## ACTIVITY
Reproduce word for word the lines between those holding "(idleWith (.host (.bufWrite" and "0x08 8 0x8))", inclusive, and nothing else from the data below.

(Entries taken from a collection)
──────────────────────────────
-- ==== Sys2Proof/Proofs/ClaimMade.lean ====
section
/-! ## A claim made at a read (R28, R33, R36, R73 to R76, R105, R135, R138 to R140) -/

namespace Sys2Proof.Machine

variable {s t u : State} {i : SetId} {r v w : SetRecord} {j : JobRecord} {m : Mark} {b c n p k : Nat}

/-! ### The numbered places searched (R33, R74) -/

theorem find?_numbers {n p : Nat} {q : Nat → Bool} (low : 1 ≤ p) (high : p ≤ n) (hit : q p = true)
    (first : ∀ k, 1 ≤ k → k < p → q k = false) : (numbers n).find? q = some p := by
  obtain ⟨i, rfl⟩ : ∃ i, p = i + 1 := ⟨p - 1, by omega⟩
  have found : (List.range n).find? (q ∘ (· + 1)) = some i :=
    List.find?_range_eq_some.mpr ⟨hit, List.mem_range.mpr high, fun k hk => by
      simp [first (k + 1) (by omega) (by omega)]⟩
  rw [numbers, List.find?_map, found]
  rfl

theorem mem_iff_nth1 {α : Type} {l : List α} {x : α} : x ∈ l ↔ ∃ k ∈ numbers l.length, nth1 l k = some x := by
  rw [List.mem_iff_getElem?]
  constructor
  · rintro ⟨k, h⟩
    obtain ⟨inside, _⟩ := List.getElem?_eq_some_iff.mp h
    exact ⟨k + 1, mem_numbers.mpr ⟨by omega, inside⟩, h⟩
  · rintro ⟨k, mem, h⟩
    cases k with
    | zero => cases h
    | succ k => exact ⟨k, h⟩

theorem mem_numbers_of_nth1 {α : Type} {l : List α} {x : α} (h : nth1 l k = some x) : 1 ≤ k ∧ k ≤ l.length :=
  (nth1_isSome_iff l k).mp (by rw [h]; rfl)

/-- The first of the numbered places that a test picks. -/
theorem find?_places {α : Type} {l : List α} {x : α} {q : α → Bool} (h : nth1 l p = some x) (hit : q x = true)
    (first : ∀ k y, k < p → nth1 l k = some y → q y = false) :
    (numbers l.length).find? (fun k => (nth1 l k).any q) = some p := by
  obtain ⟨low, high⟩ := mem_numbers_of_nth1 h
  refine find?_numbers low high (by simpa [h] using hit) fun k _ below => ?_
  cases e : nth1 l k with
  | none => rfl
  | some y => exact first k y below e

theorem find?_places_none {α : Type} {l : List α} {q : α → Bool} (h : ∀ y ∈ l, q y = false) :
    (numbers l.length).find? (fun k => (nth1 l k).any q) = none := by
  refine List.find?_eq_none.mpr fun k mem => ?_
  cases e : nth1 l k with
  | none => exact Bool.false_ne_true
  | some y => simpa using h y (mem_iff_nth1.mpr ⟨k, mem, e⟩)

theorem find?_places_isSome {α : Type} {l : List α} {q : α → Bool} :
    ((numbers l.length).find? (fun k => (nth1 l k).any q)).isSome = true ↔ ∃ y ∈ l, q y = true := by
  rw [List.find?_isSome]
  constructor
  · rintro ⟨k, mem, hit⟩
    cases e : nth1 l k with
    | none => simp [e] at hit
    | some y => exact ⟨y, mem_iff_nth1.mpr ⟨k, mem, e⟩, by simpa [e] using hit⟩
  · rintro ⟨y, mem, hit⟩
    obtain ⟨k, mem, e⟩ := mem_iff_nth1.mp mem
    exact ⟨k, mem, by simpa [e] using hit⟩

/-! ### The conditions of a claim (R73, R75) -/

/-- R124, R127: the head is able unless it is marked FAULTED or EMPTY. -/
theorem headStatus_able (s : State) : s.headStatus.able = true ↔ s.sc.faultedMark = false ∧ s.sc.emptyMark = false := by
  unfold State.headStatus
  cases s.sc.faultedMark with
  | true => simp [HeadStatus.able]
  | false =>
    cases s.sc.emptyMark with
    | true => simp [HeadStatus.able]
    | false =>
      cases s.sc.staples with
      | none => simp [HeadStatus.able]
      | some n => by_cases low : n ≤ Config.stapleLow <;> simp [HeadStatus.able, low]
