-- ==== Sys2Proof/WellFormed.lean ====
section
/-! DEFINITION. Well-formedness. A command as syntax has no fields that could be out of range (30_encoding.md R59), so
every `Instr` is well formed; what can be ill formed is a command WORD: its reserved bits (R65) or its opcode (R64). -/

namespace Sys2Proof

/-- A command has "no immediates, register specifiers or mode bits" (R59): nothing to check, constructor by
constructor. -/
def Instr.wellFormed : Instr → Bool
  | .hash32 => true
  | .hash64 => true
  | .hash64Seed => true
  | .hash64Seeds => true
  | .rotr32 => true
  | .rotr64 => true
  | .rotr64Al1 => true
  | .fetch32 => true
  | .fetch64 => true
  | .fmix => true
  | .mur => true
  | .shiftmix => true
  | .hash128to64 => true
  | .weakhash => true
  | .weakhashMem => true
  | .fetch8 => true
  | .bswap32 => true

/-- R65: "Reserved bits" 63:8 must be 0. -/
def reservedClear (w : U64) : Bool := w.toNat / 256 == 0

/-- R64: the illegal opcodes are 0x00, 0x05..0x0F and 0x1D..0xFF. -/
def opcodeLegal (op : U8) : Bool :=
  let n := op.toNat
  !(n == 0x00 || (0x05 ≤ n && n ≤ 0x0F) || (0x1D ≤ n && n ≤ 0xFF))

/-- A command word that ends neither with ERR_RESERVED nor with ERR_OPCODE (R64, R65). -/
def wordWellFormed (w : U64) : Bool := reservedClear w && opcodeLegal (w.setWidth 8)

end Sys2Proof
end

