/-- R142: WDROP is set by each dropped host write (a CMD write while BUSY, an INBUF write while BUSY or at or above
MAXLEN) and by nothing else, stays 1 until a W1C write of bit 3 or reset, and does not affect `irq`. That nothing else sets it reads R142's list as
complete, which is the model's inference (notes/assumptions/17.md). -/
def Obligations.WdropSetExactlyByDroppedWrites : Prop :=
  (∀ (s : State) (word : U64) (rest : List Event), s.busy = true →
    s.events = .host (.regWrite 0x00 8 word) :: rest → ∃ t, step s = .next t ∧ t.status.wdrop = true) ∧
  (∀ (s : State) (a : Nat) (b : U8) (rest : List Event), s.busy = true ∨ s.params.maxlen.toNat ≤ a →
    s.events = .host (.bufWrite a b) :: rest → ∃ t, step s = .next t ∧ t.status.wdrop = true) ∧
  (∀ s t : State, step s = .next t → s.status.wdrop = false → t.status.wdrop = true →
    (s.busy = true ∧ ∃ word rest, s.events = .host (.regWrite 0x00 8 word) :: rest) ∨
      ∃ a b rest, s.events = .host (.bufWrite a b) :: rest ∧ (s.busy = true ∨ s.params.maxlen.toNat ≤ a)) ∧
  (∀ s t : State, step s = .next t → s.status.wdrop = true → t.status.wdrop = false →
    (∃ rest, s.events = .reset :: rest) ∨
      ∃ v rest, s.events = .host (.regWrite 0x08 8 v) :: rest ∧ v.getLsbD 3 = true) ∧
  ∀ (s : State) (b : Bool), irq { s with status := { s.status with wdrop := b } } = irq s

/-- R28, R141: from acceptance to completion the latched copies do not change, and nothing ends or changes a running command
but its own steps and reset: a host access or `wait` leaves its phase, working registers, counters and results alone. -/
def Obligations.RunningCommandIsNotDisturbed : Prop :=
  ∀ s t : State, s.busy = true → (∀ rest, s.events ≠ .reset :: rest) → step s = .next t →
    t.latched = s.latched ∧ t.opcodeL = s.opcodeL ∧ t.cmdrsvL = s.cmdrsvL ∧ t.inbuf = s.inbuf ∧
    (t.busy = false → t.status.done = true ∧ (s.events = [] ∨ ∃ rest, s.events = .engine :: rest)) ∧
    ((∃ x rest, s.events = .host x :: rest) ∨ (∃ rest, s.events = .wait :: rest) →
      t.phase = s.phase ∧ t.work32 = s.work32 ∧ t.work64 = s.work64 ∧ t.off = s.off ∧ t.iters = s.iters ∧
        t.result = s.result ∧ t.resultHi = s.resultHi ∧ t.params = s.params ∧ t.status.err = s.status.err ∧
        t.status.errcode = s.status.errcode)

/-- R159: while BUSY = 1, RESULT and RESULT_HI hold the previous command's values: no step that leaves the engine BUSY
changes them. -/
def Obligations.ResultIsStaleWhileBusy : Prop :=
  ∀ s t : State, step s = .next t → t.busy = true → t.result = s.result ∧ t.resultHi = s.resultHi

/-- R160: DONE stays 1 until the next acceptance, which clears it in the same step, a W1C write, or reset; after an
accepted CMD write STATUS does not show the previous command's DONE. -/
def Obligations.DoneIsSticky : Prop :=
  (∀ s t : State, step s = .next t → s.status.done = true → t.status.done = false →
    (∃ rest, s.events = .reset :: rest) ∨
    (∃ v rest, s.events = .host (.regWrite 0x08 8 v) :: rest ∧ v.getLsbD 1 = true) ∨
    (s.busy = false ∧ t.busy = true ∧ ∃ word rest, s.events = .host (.regWrite 0x00 8 word) :: rest)) ∧
  ∀ (s : State) (word : U64), s.busy = false →
    (writeReg .cmd word s).busy = true ∧ (readReg .status (writeReg .cmd word s)).getLsbD 1 = false

/-- R68, R69: a line decodes to the transaction it encodes; `wait` reads STATUS and ends when it has read DONE = 1, and
in a state of the invariant with the input of the running command written it does end. That the engine takes one step
between two polls is the model's choice (notes/assumptions/13.md). -/
def Obligations.HostSequenceLinesAndWait : Prop :=
  (∀ t l, encodeTxn t = some l → decodeLine l = t) ∧
  (∀ (s : State) (rest : List Event), s.events = .wait :: rest → s.status.done = true →
    step s = .next { s with events := rest, hostData := statusWord s }) ∧
  ∀ (s : State) (rest : List Event), s.Inv → s.busy = true → s.events = .wait :: rest →
    (∀ i, current s = .ok i → readsInbuf i = true → s.latched.len.toNat ≤ s.params.maxlen.toNat →
      written s.inbuf s.latched.len.toNat) →
    ∃ t : State, run (2 * stepsLeft s + 1) s = .next t ∧ t.events = rest ∧ t.busy = false ∧
      t.hostData.getLsbD 1 = true
end

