theorem witness_Hash64EngineComputesFunctionView :
    isHash64 .hash64Seeds = true ∧ (digest .hash64Seeds 65).events = [] ∧ (digest .hash64Seeds 65).phase = .setup ∧
      current (digest .hash64Seeds 65) = .ok .hash64Seeds ∧ 65 ≤ (digest .hash64Seeds 65).latched.len.toNat ∧
      (digest .hash64Seeds 65).latched.len.toNat ≤ (digest .hash64Seeds 65).params.maxlen.toNat ∧
      written (digest .hash64Seeds 65).inbuf (digest .hash64Seeds 65).latched.len.toNat := by
  unfold written
  decide

theorem witness_SeedIsTwoSeedsWithK2 :
    (digest .hash64Seeds 5 0x9ae16a3b2f90404f 2).latched.seed0 =
      (digest .hash64Seeds 5 0x9ae16a3b2f90404f 2).params.k2 ∧
    (digest .hash64Seed 0).phase = .setup ∧ (digest .hash64Seed 0).latched.len = 0 ∧
      (digest .hash64Seed 0).latched.seed0 = 0 := by decide

theorem witness_FaultsExactlyOnUnwrittenInput :
    ((digest .hash32 24).latched.len.toNat ≤ 24 ∧ (digest .hash32 24).phase = .setup ∧
      (digest .hash32 24).latched.len.toNat ≤ (digest .hash32 24).params.maxlen.toNat) ∧
    (isHash64 .hash64 = true ∧ (digest .hash64 64).latched.len.toNat ≤ 64 ∧ (digest .hash64 64).phase = .setup) ∧
    (25 ≤ (digest .hash32 25).latched.len.toNat ∧ (digest .hash32 25).phase = .setup) ∧
    (65 ≤ (digest .hash64 65).latched.len.toNat ∧ (digest .hash64 65).phase = .setup) ∧
    (loop41.phase = .loop ∧ loop65.phase = .loop) ∧
    (readWidth .weakhashMem = some 32 ∧
      (window .weakhashMem 64 32).latched.len.toNat ≤ (window .weakhashMem 64 32).params.maxlen.toNat ∧
      (window .weakhashMem 64 32).latched.opa.toNat + 32 ≤ (window .weakhashMem 64 32).latched.len.toNat) ∧
    -- both sides of the equivalence occur
    faults (exec .weakhashMem { window .weakhashMem 64 32 with inbuf := pattern 63 }) = true ∧
    faults (exec .weakhashMem (window .weakhashMem 64 32)) = false := by decide

theorem witness_StepDependsOnlyOnInputBytes :
    loop41.Inv ∧ loop41.busy = true ∧ current loop41 = .ok .hash32 ∧
      (∀ a, a < loop41.latched.len.toNat → (pattern 42).readByte a = loop41.inbuf.readByte a) ∧
      pattern 42 ≠ loop41.inbuf := ⟨inv_loop41, by decide⟩

theorem witness_CommandFrame :
    (∃ t, exec .hash32 loop41 = .next t ∧ t.busy = true) ∧
      (∃ t, exec .rotr32 (accepted .rotr32 (operands 0 1 32 0 0 0 0) hello) = .next t ∧ t.status.err = true) ∧
      ∃ t, exec .fmix (accepted .fmix (operands 0 1 0 0 0 0 0) hello) = .next t ∧ t.busy = false :=
  ⟨⟨_, rfl, rfl⟩, ⟨_, rfl, rfl⟩, ⟨_, rfl, rfl⟩⟩

theorem witness_EveryStepKeepsInvariant :
    (loop41.Inv ∧ ∃ t, step loop41 = .next t) ∧ (final65.Inv ∧ ∃ t, step final65 = .next t) :=
  ⟨⟨inv_loop41, _, rfl⟩, ⟨inv_final65, _, rfl⟩⟩

theorem witness_EveryCommandCompletesInExactlyItsSteps :
    loop41.Inv ∧ loop41.busy = true ∧ loop41.events = [] ∧ stepsLeft loop41 = 3 ∧
      written loop41.inbuf loop41.latched.len.toNat :=
  ⟨inv_loop41, by decide, by decide, by decide, by unfold written; decide⟩

theorem witness_WdropSetExactlyByDroppedWrites :
    ((busyWith (.host (.regWrite 0x00 8 1))).busy = true ∧
      (busyWith (.host (.regWrite 0x00 8 1))).events = .host (.regWrite 0x00 8 1) :: []) ∧
    ((busyWith (.host (.bufWrite 0 1))).busy = true ∧
      (idleWith (.host (.bufWrite 256 1))).params.maxlen.toNat ≤ 256) ∧
    (∃ t, step (busyWith (.host (.regWrite 0x00 8 1))) = .next t ∧
      (busyWith (.host (.regWrite 0x00 8 1))).status.wdrop = false ∧ t.status.wdrop = true) ∧
    ∃ t, step { busyWith (.host (.regWrite 0x08 8 0x8)) with status := Status.zero.drop } = .next t ∧
      t.status.wdrop = false := ⟨by decide, by decide, ⟨_, rfl, by decide⟩, ⟨_, rfl, by decide⟩⟩

theorem witness_RunningCommandIsNotDisturbed :
    ((busyWith .engine).busy = true ∧ (∀ rest, (busyWith .engine).events ≠ .reset :: rest) ∧
      ∃ t, step (busyWith .engine) = .next t ∧ t.busy = false) ∧
    ((∀ rest, (busyWith (.host (.regWrite 0x10 8 1))).events ≠ .reset :: rest) ∧
      ∃ t, step (busyWith (.host (.regWrite 0x10 8 1))) = .next t) ∧
    ((∀ rest, (busyWith .wait).events ≠ .reset :: rest) ∧ ∃ t, step (busyWith .wait) = .next t) :=
  ⟨⟨by decide, fun _ h => (by cases h), _, rfl, rfl⟩, ⟨fun _ h => (by cases h), _, rfl⟩,
    ⟨fun _ h => (by cases h), _, rfl⟩⟩

theorem witness_ResultIsStaleWhileBusy : ∃ t, step loop41 = .next t ∧ t.busy = true := ⟨_, rfl, rfl⟩

theorem witness_DoneIsSticky :
    (∃ t, step { idleWith (.host (.regWrite 0x08 8 0x2)) with status := Status.zero.complete } = .next t ∧
      Status.zero.complete.done = true ∧ t.status.done = false) ∧
    (idleWith .engine).busy = false := ⟨⟨_, rfl, by decide⟩, by decide⟩

theorem witness_HostSequenceLinesAndWait :
    encodeTxn (.bufWrite 3 0xff) = some ⟨.bw, 3, 0xff⟩ ∧
    ({ idleWith .wait with status := Status.zero.complete } : State).status.done = true ∧
    (busyWith .wait).Inv ∧ (busyWith .wait).busy = true ∧ (busyWith .wait).events = .wait :: [] ∧
      written (busyWith .wait).inbuf (busyWith .wait).latched.len.toNat :=
  ⟨by decide, by decide, inv_accepted_on_hello, by decide, by decide, by unfold written; decide⟩

end Sys2Proof.Tests
end

section
/-! SUPPORT. The invariant of the machine: it holds at reset, and every step keeps it. First what each named update does to
the invariant, then one lemma for each of the step's case lists (`Move`, `engineStep_cases`, `RegMove`, `HostMove`,
`step_cases`). -/

namespace Sys2Proof.Machine

/-! ### What an update of the state does to the invariant -/

/-- A legal error field: one of the five codes, 0 exactly when ERR = 0 (10_state.md R23, 60_exceptions.md R130). -/
abbrev Status.errorLegal (st : Status) : Prop := st.errcode.toNat ≤ 4 ∧ (st.err = false ↔ st.errcode = 0)

theorem status_complete_errorLegal (st : Status) : st.complete.errorLegal := by simp [Status.errorLegal]

theorem status_fail_errorLegal (st : Status) (e : CmdError) : (st.fail e).errorLegal := by
  cases e <;> simp [Status.errorLegal, CmdError.code]

/-- While idle the invariant asks nothing of the running command. -/
theorem State.Inv.of_idle {s : State} (hparams : s.params.wf) (hmem : s.inbuf.wf)
    (hbound : ∀ a ∈ s.inbuf.cells.map Prod.fst, a < s.params.maxlen.toNat) (hphase : s.phase = .idle)
    (hstatus : s.status.errorLegal) : s.Inv where
  constantsOdd := hparams
  memoryCanonical := hmem
  memoryBounded := hbound
  busyStatus := fun hb => absurd hphase ((busy_iff s).mp hb)
  errcodeLegal := hstatus
  loopRunsLongDigest := by simp [hphase]
  finalRunsLongDigest := by simp [hphase]

/-- The end of a command, normal or by an error, keeps the invariant: it idles the engine and leaves INBUF alone. -/
theorem State.Inv.of_command_end {s t : State} (h : s.Inv) (hparams : t.params = s.params) (hmem : t.inbuf = s.inbuf)
    (hphase : t.phase = .idle) (hstatus : t.status.errorLegal) : t.Inv :=
  .of_idle (hparams ▸ h.constantsOdd) (hmem ▸ h.memoryCanonical)
    (by rw [hmem, hparams]; exact h.memoryBounded) hphase hstatus

/-- The invariant does not look at the host's operand registers, IRQEN, the working registers or the model's own fields. -/
theorem State.Inv.with_unread {s : State} (h : s.Inv) {regs : OperandRegs} {doneIe : Bool} {work32 : Work32}
    {work64 : Work64} {events : List Event} {hostData : U64} {draws : Nat} :
    State.Inv { s with
      regs := regs, doneIe := doneIe, work32 := work32, work64 := work64, events := events, hostData := hostData,
      draws := draws } where
  constantsOdd := h.constantsOdd
  memoryCanonical := h.memoryCanonical
  memoryBounded := h.memoryBounded
  busyStatus := h.busyStatus
  errcodeLegal := h.errcodeLegal
  loopRunsLongDigest := h.loopRunsLongDigest
  finalRunsLongDigest := h.finalRunsLongDigest

/-- A change of STATUS that leaves ERR and ERRCODE alone and does not set DONE keeps the invariant. -/
theorem State.Inv.with_status {s : State} (h : s.Inv) {st : Status}
    (hdone : s.status.done = false → st.done = false) (herr : st.err = s.status.err)
    (hcode : st.errcode = s.status.errcode) : State.Inv { s with status := st } where
  constantsOdd := h.constantsOdd
  memoryCanonical := h.memoryCanonical
  memoryBounded := h.memoryBounded
  busyStatus := fun hb => by
    obtain ⟨hd, he, hc⟩ := h.busyStatus hb
    exact ⟨hdone hd, herr.trans he, hcode.trans hc⟩
  errcodeLegal := by
    rw [herr, hcode]
    exact h.errcodeLegal
  loopRunsLongDigest := h.loopRunsLongDigest
  finalRunsLongDigest := h.finalRunsLongDigest

theorem dropWrite_keeps_inv {s : State} (h : s.Inv) : (dropWrite s).Inv := h.with_status id rfl rfl

theorem accept_keeps_inv (word : U64) {s : State} (h : s.Inv) : (accept word s).Inv where
  constantsOdd := h.constantsOdd
  memoryCanonical := h.memoryCanonical
  memoryBounded := h.memoryBounded
  busyStatus := by simp
  errcodeLegal := by simp
  loopRunsLongDigest := by simp
  finalRunsLongDigest := by simp

theorem writeByte_keeps_inv {s : State} (h : s.Inv) {a : Nat} (b : U8) (ha : a < s.params.maxlen.toNat) :
    State.Inv { s with inbuf := s.inbuf.writeByte a b } where
  constantsOdd := h.constantsOdd
  memoryCanonical := writeByte_keeps_wf _ _ _ h.memoryCanonical
  memoryBounded := fun x hx => by
    rcases (mem_keys_insertCell _ _ _ _).mp hx with rfl | hx
    · exact ha
    · exact h.memoryBounded x hx
  busyStatus := h.busyStatus
  errcodeLegal := h.errcodeLegal
  loopRunsLongDigest := h.loopRunsLongDigest
  finalRunsLongDigest := h.finalRunsLongDigest

theorem applyReset_keeps_inv {s : State} (h : s.Inv) : (applyReset s).Inv :=
  .of_idle h.constantsOdd (clearMarks_keeps_wf _ h.memoryCanonical) h.memoryBounded rfl
    (by simp [Status.errorLegal, Status.zero])

theorem pollDone_keeps_inv {s : State} (h : s.Inv) : (pollDone s).Inv := by
  simp only [pollDone]
  split
  · exact h.with_unread
  · exact h.with_unread

/-! ### The long path -/

/-- The chunk size of a running HASH32 is 20, and it has one from 25 bytes on (41_hash32.md R97). -/
theorem runningChunk_hash32_iff {s : State} (hc : current s = .ok .hash32) (c : Nat) :
    runningChunk s = some c ↔
      c = 20 ∧ 25 ≤ s.latched.len.toNat ∧ s.latched.len.toNat ≤ s.params.maxlen.toNat := by
  simp only [runningChunk, hc, longChunk]
  split <;> simp <;> omega

/-- The chunk size of a running Hash64-family command is 64, and it has one from 65 bytes on (42_hash64.md R108). -/
theorem runningChunk_hash64_iff {s : State} {i : Instr} (hi : isHash64 i = true) (hc : current s = .ok i) (c : Nat) :
    runningChunk s = some c ↔
      c = 64 ∧ 65 ≤ s.latched.len.toNat ∧ s.latched.len.toNat ≤ s.params.maxlen.toNat := by
  have hl : longChunk i s.latched.len.toNat = if 65 ≤ s.latched.len.toNat then some 64 else none := by
    cases i with
    | hash64 | hash64Seed | hash64Seeds => rfl
    | _ => cases hi
  simp only [runningChunk, hc, hl]
  split <;> simp <;> omega

/-- Entering the loop: OFF = 0, and ITERS counts every chunk of an input longer than one chunk. -/
theorem startLoop_keeps_inv {s : State} {c : Nat} (h : s.Inv) (hb : s.busy = true) (hr : runningChunk s = some c)
    (hc : 0 < c) (hn : c < s.latched.len.toNat) :
    (startLoop (BitVec.ofNat 64 ((s.latched.len.toNat - 1) / c)) s).Inv where
  constantsOdd := h.constantsOdd
  memoryCanonical := h.memoryCanonical
  memoryBounded := h.memoryBounded
  busyStatus := fun _ => h.busyStatus hb
  errcodeLegal := h.errcodeLegal
  loopRunsLongDigest := fun _ => by
    have hfit : (BitVec.ofNat 64 ((s.latched.len.toNat - 1) / c)).toNat = (s.latched.len.toNat - 1) / c := by
      have := Nat.div_le_self (s.latched.len.toNat - 1) c
      rw [BitVec.toNat_ofNat, Nat.mod_eq_of_lt (by omega)]
    have hone : 1 ≤ (s.latched.len.toNat - 1) / c := Nat.div_pos (by omega) hc
    exact ⟨c, hr, by simpa [hfit] using hone, by simp [hfit]⟩
  finalRunsLongDigest := by simp

theorem advanceLoop_phase_loop_iff (c : U64) (s : State) : (advanceLoop c s).phase = .loop ↔ s.iters - 1 ≠ 0 := by
  simp only [advanceLoop_phase, ite_eq_right_iff, reduceCtorEq, imp_false, ne_eq]

theorem advanceLoop_phase_final_iff (c : U64) (s : State) : (advanceLoop c s).phase = .final ↔ s.iters - 1 = 0 := by
  simp only [advanceLoop_phase, ite_eq_left_iff, reduceCtorEq, imp_false, not_not]

/-- OFF one chunk on and ITERS one down name the same end of the input; OFF does not wrap, since it stays below LEN. -/
theorem off_add_chunk_of_iters_sub_one {n off iters c : U64} (hiters : 1 ≤ iters.toNat)
    (hoff : off.toNat + c.toNat * iters.toNat = c.toNat * ((n.toNat - 1) / c.toNat)) :
    (off + c).toNat + c.toNat * (iters - 1).toNat = c.toNat * ((n.toNat - 1) / c.toNat) := by
  have hpred : iters.toNat = (iters - 1).toNat + 1 := by bv_omega
  rw [hpred, Nat.mul_succ] at hoff
  have hle : c.toNat * ((n.toNat - 1) / c.toNat) ≤ n.toNat - 1 := Nat.mul_div_le _ _
  have hnowrap : (off + c).toNat = off.toNat + c.toNat := by
    rw [BitVec.toNat_add, Nat.mod_eq_of_lt (by omega)]
  omega

/-- A LOOP step keeps OFF and ITERS in step, and goes to FINAL exactly when no chunk is left. -/
theorem advanceLoop_keeps_inv {s : State} {c : U64} (h : s.Inv) (hp : s.phase = .loop)
    (hr : runningChunk s = some c.toNat) : (advanceLoop c s).Inv := by
  obtain ⟨c', hr', hiters, hoff⟩ := h.loopRunsLongDigest hp
  obtain rfl : c' = c.toNat := Option.some.inj (hr'.symm.trans hr)
  have hoff' := off_add_chunk_of_iters_sub_one hiters hoff
  exact
    { constantsOdd := h.constantsOdd
      memoryCanonical := h.memoryCanonical
      memoryBounded := h.memoryBounded
      busyStatus := fun _ => h.busyStatus ((busy_iff s).mpr (by simp [hp]))
      errcodeLegal := h.errcodeLegal
      loopRunsLongDigest := fun ht => by
        have hne : s.iters - 1 ≠ 0 := (advanceLoop_phase_loop_iff c s).mp ht
        exact ⟨c.toNat, hr, by rw [advanceLoop_iters]; bv_omega, hoff'⟩
      finalRunsLongDigest := fun ht => by
        have hz : s.iters - 1 = 0 := (advanceLoop_phase_final_iff c s).mp ht
        rw [hz] at hoff'
        exact ⟨c.toNat, hr, hz, hoff'⟩ }

/-! ### The cases of a step -/

/-- Every step of a running command keeps the invariant. -/
theorem Move.keeps_inv {i : Instr} {s t : State} (m : Move i s t) (h : s.Inv) (hb : s.busy = true)
    (hc : current s = .ok i) : t.Inv := by
  cases m with
  | lenError => exact h.of_command_end rfl rfl rfl (status_fail_errorLegal _ _)
  | operandError => exact h.of_command_end rfl rfl rfl (status_fail_errorLegal _ _)
  | done r => exact h.of_command_end rfl rfl rfl (status_complete_errorLegal _)
  | donePair r => exact h.of_command_end rfl rfl rfl (status_complete_errorLegal _)
  | final32 r => exact h.of_command_end rfl rfl rfl (status_complete_errorLegal _)
  | final64 r => exact h.of_command_end rfl rfl rfl (status_complete_errorLegal _)
  | start32 w hi hp hn hm =>
    subst hi
    have hr : runningChunk s = some 20 := (runningChunk_hash32_iff hc 20).mpr ⟨rfl, hn, hm⟩
    exact startLoop_keeps_inv (s := { s with work32 := w }) h.with_unread hb hr (by omega) (by dsimp only; omega)
  | start64 w hi hp hn hm =>
    have hr : runningChunk s = some 64 := (runningChunk_hash64_iff hi hc 64).mpr ⟨rfl, hn, hm⟩
    exact startLoop_keeps_inv (s := { s with work64 := w }) h.with_unread hb hr (by omega) (by dsimp only; omega)
  | loop32 w hi hp =>
    subst hi
    obtain ⟨c, hr, -⟩ := h.loopRunsLongDigest hp
    obtain ⟨rfl, -⟩ := (runningChunk_hash32_iff hc c).mp hr
    exact advanceLoop_keeps_inv (s := { s with work32 := w }) h.with_unread hp hr
  | loop64 w hi hp =>
    obtain ⟨c, hr, -⟩ := h.loopRunsLongDigest hp
    obtain ⟨rfl, -⟩ := (runningChunk_hash64_iff hi hc c).mp hr
    exact advanceLoop_keeps_inv (s := { s with work64 := w }) h.with_unread hp hr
──────────────────────────────
## RESULT OF THIS TASK
      (idleWith (.host (.bufWrite 256 1))).params.maxlen.toNat ≤ 256) ∧
    (∃ t, step (busyWith (.host (.regWrite 0x00 8 1))) = .next t ∧
      (busyWith (.host (.regWrite 0x00 8 1))).status.wdrop = false ∧ t.status.wdrop = true) ∧
    ∃ t, step { busyWith (.host (.regWrite 0x08 8 0x8)) with status := Status.zero.drop } = .next t ∧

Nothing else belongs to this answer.